## EXERCISE MATERIALS
-- ==== Sys2Proof/Laws/Keep.lean ====
section
/-! SUPPORT. What no operation does: `Kept a b` says that on the way from `a` to `b` the queue of commands was not touched, nothing in
OTP was lost, no free value was drawn twice, and the register file and the memories stayed canonical. One lemma for each operation says
that it keeps all of this. -/

namespace Sys2Proof.Machine

/-- What stays on the way from `a` to `b`. -/
structure Kept (a b : State) : Prop where
  pending : b.pending = a.pending
  otp : otpLe a.otp b.otp
  free : a.free ≤ b.free
  regs : a.regsWf → b.regsWf
  mem : a.memWf → b.memWf

theorem otpHeld.rfl' {α : Type} (x : Option α) : otpHeld x x := fun _ h => h

theorem otpLe.refl (o : Otp) : otpLe o o where
  lc := Nat.le_refl _
  secret := fun _ h => h
  linkSecret := fun _ h => h
  signHash := fun _ h => h
  revoked := fun _ h => h
  fbHash := fun _ h => h
  dbgHash := fun _ h => h
  uid := rfl
  ledger := List.prefix_refl _

theorem otpLe.trans {a b c : Otp} (h : otpLe a b) (k : otpLe b c) : otpLe a c where
  lc := Nat.le_trans h.lc k.lc
  secret := fun v e => k.secret v (h.secret v e)
  linkSecret := fun v e => k.linkSecret v (h.linkSecret v e)
  signHash := fun e m => k.signHash e (h.signHash e m)
  revoked := fun e m => k.revoked e (h.revoked e m)
  fbHash := fun v e => k.fbHash v (h.fbHash v e)
  dbgHash := fun v e => k.dbgHash v (h.dbgHash v e)
  uid := h.uid.trans k.uid
  ledger := h.ledger.trans k.ledger

theorem Kept.refl (a : State) : Kept a a := ⟨rfl, otpLe.refl _, Nat.le_refl _, id, id⟩

theorem Kept.trans {a b c : State} (h : Kept a b) (k : Kept b c) : Kept a c :=
  ⟨k.pending.trans h.pending, h.otp.trans k.otp, Nat.le_trans h.free k.free, k.regs ∘ h.regs, k.mem ∘ h.mem⟩

/-- The parts of a state that `Kept` looks at, unchanged. -/
theorem Kept.same {a s t : State} (h : Kept a s) (p : t.pending = s.pending) (o : t.otp = s.otp) (f : t.free = s.free)
    (r : t.regs = s.regs) (m : t.triad.sram = s.triad.sram) (g : t.gw.mem = s.gw.mem) (q : t.time.prog = s.time.prog)
    (c : t.cosy.prog = s.cosy.prog) : Kept a t :=
  ⟨p.trans h.pending, o ▸ h.otp, f ▸ h.free, fun x => by
    have := h.regs x
    unfold State.regsWf at *
    rwa [r], fun x => by
    have := h.mem x
    unfold State.memWf at *
    rwa [m, g, q, c]⟩

/-- An update of fields that `Kept` does not look at. -/
theorem Kept.update {a s : State} {staged reports jobs resetPs upsets clk pipeE pipeW strainE strainW gen fab spout time edge gw safe
    netm cosy sec triad saucer kettle host readData} (h : Kept a s) (m : triad.sram = s.triad.sram) (g : gw.mem = s.gw.mem)
    (q : time.prog = s.time.prog) (c : cosy.prog = s.cosy.prog) :
    Kept a ⟨s.regs, staged, reports, jobs, resetPs, s.otp, upsets, clk, pipeE, pipeW, strainE, strainW, gen, fab, spout, time, edge, gw,
      safe, netm, cosy, sec, triad, saucer, kettle, host, readData, s.free, s.pending⟩ :=
  h.same rfl rfl rfl rfl m g q c

theorem Kept.sram {a s : State} (h : Kept a s) (w : a.memWf) : smWf zero0 s.triad.sram := (h.mem w).1

theorem Kept.gwMem {a s : State} (h : Kept a s) (w : a.memWf) : smWf zero0 s.gw.mem := (h.mem w).2.1

theorem Kept.timeProg {a s : State} (h : Kept a s) (w : a.memWf) : smWf zero0 s.time.prog := (h.mem w).2.2.1

theorem Kept.cosyProg {a s : State} (h : Kept a s) (w : a.memWf) : smWf zero0 s.cosy.prog := (h.mem w).2.2.2

/-- An update that may write registers and memories: what remains to show is that they stay canonical. -/
theorem Kept.upd {a s : State} {regs staged reports jobs resetPs upsets clk pipeE pipeW strainE strainW gen fab spout time edge gw safe
    netm cosy sec triad saucer kettle host readData} (h : Kept a s) (r : a.regsWf → smWf regReset regs)
    (m : a.memWf → smWf zero0 triad.sram) (g : a.memWf → smWf zero0 gw.mem) (q : a.memWf → smWf zero0 time.prog)
    (c : a.memWf → smWf zero0 cosy.prog) :
    Kept a ⟨regs, staged, reports, jobs, resetPs, s.otp, upsets, clk, pipeE, pipeW, strainE, strainW, gen, fab, spout, time, edge, gw,
      safe, netm, cosy, sec, triad, saucer, kettle, host, readData, s.free, s.pending⟩ :=
  ⟨h.pending, h.otp, h.free, r, fun w => ⟨m w, g w, q w, c w⟩⟩

theorem Kept.updFrom {a s t : State} (h : Kept a s) (k : Kept a s → Kept a t) : Kept a t := k h

/-- An update of OTP that loses nothing. -/
theorem Kept.putOtp {a s : State} {o : Otp} (h : Kept a s) (k : otpLe s.otp o) : Kept a { s with otp := o } :=
  ⟨h.pending, h.otp.trans k, h.free, h.regs, h.mem⟩

theorem Kept.ite {a s t : State} {p : Prop} [Decidable p] (h : Kept a s) (k : Kept a t) : Kept a (if p then s else t) := by
  split <;> assumption

theorem Kept.ite_snd {β : Type} {a : State} {s t : β × State} {p : Prop} [Decidable p] (h : Kept a s.2) (k : Kept a t.2) :
    Kept a (if p then s else t).2 := by
  split <;> assumption

theorem Kept.ite_snd2 {β γ : Type} {a : State} {s t : β × γ × State} {p : Prop} [Decidable p] (h : Kept a s.2.2) (k : Kept a t.2.2) :
    Kept a (if p then s else t).2.2 := by
  split <;> assumption

/-- A step of a proof. -/
theorem Kept.cut {a t : State} {P : Prop} (v : Kept a t) (k : Kept a t → P) : P := k v

/-- The state in a pair. -/
theorem Kept.ofEq {β : Type} {a t : State} {p : β × State} {x : β} (e : p = (x, t)) (h : Kept a p.2) : Kept a t := by
  subst e
  exact h

/-- The state in a triple. -/
theorem Kept.ofEq3 {β γ : Type} {a t : State} {p : β × γ × State} {x : β} {y : γ} (e : p = (x, y, t)) (h : Kept a p.2.2) : Kept a t := by
  subst e
  exact h

/-- A loop over a list. -/
theorem Kept.foldl {β : Type} {a s : State} (g : State → β → State) (l : List β) (h : Kept a s)
    (k : ∀ t x, Kept a t → Kept a (g t x)) : Kept a (l.foldl g s) := by
  induction l generalizing s with
  | nil => exact h
  | cons x l ih => exact ih (k s x h)

/-- A loop that may stop. -/
theorem Kept.foldlOpt {β : Type} {a s t : State} (g : Option State → β → Option State) (l : List β) (h : Kept a s)
    (k : ∀ u x v, Kept a u → g (some u) x = some v → Kept a v) (n : ∀ x, g none x = none)
    (e : l.foldl g (some s) = some t) : Kept a t := by
  have stuck (l : List β) : l.foldl g none = none := by
    induction l with
    | nil => rfl
    | cons x l ih => rw [List.foldl_cons, n, ih]
  induction l generalizing s with
  | nil => exact Option.some.inj e ▸ h
  | cons x l ih =>
    rw [List.foldl_cons] at e
    cases c : g (some s) x with
    | none =>
      rw [c, stuck] at e
      cases e
    | some u =>
      rw [c] at e
      exact ih (k s x u h c) e

/-- A loop that carries a state as the second part of its accumulator. -/
theorem Kept.foldl_snd {β γ : Type} {a : State} {s : γ × State} (g : γ × State → β → γ × State) (l : List β) (h : Kept a s.2)
    (k : ∀ t x, Kept a t.2 → Kept a (g t x).2) : Kept a (l.foldl g s).2 := by
  induction l generalizing s with
  | nil => exact h
  | cons x l ih => exact ih (k s x h)

theorem Kept.iter {a s : State} (g : State → State) (n : Nat) (h : Kept a s) (k : ∀ t, Kept a t → Kept a (g t)) :
    Kept a (iter g n s) := by
  induction n generalizing s with
  | zero => exact h
  | succ n ih => exact ih (k s h)

/-- A register written. -/
theorem State.setWord_kept {a : State} (s : State) (x : Nat) (w : Word) (h : Kept a s) : Kept a (s.setWord x w) :=
  ⟨h.pending, h.otp, h.free, fun r => smWf_smSet regReset _ _ _ (h.regs r), h.mem⟩

/-- A free value drawn. -/
theorem State.draw_kept {a : State} (s : State) (h : Kept a s) : Kept a s.draw :=
  ⟨h.pending, h.otp, Nat.le_succ_of_le h.free, h.regs, h.mem⟩

end Sys2Proof.Machine
end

## WORK TASK
Say how many of the lines above include the string "with", and give no other words.

## YOUR RESPONSE
7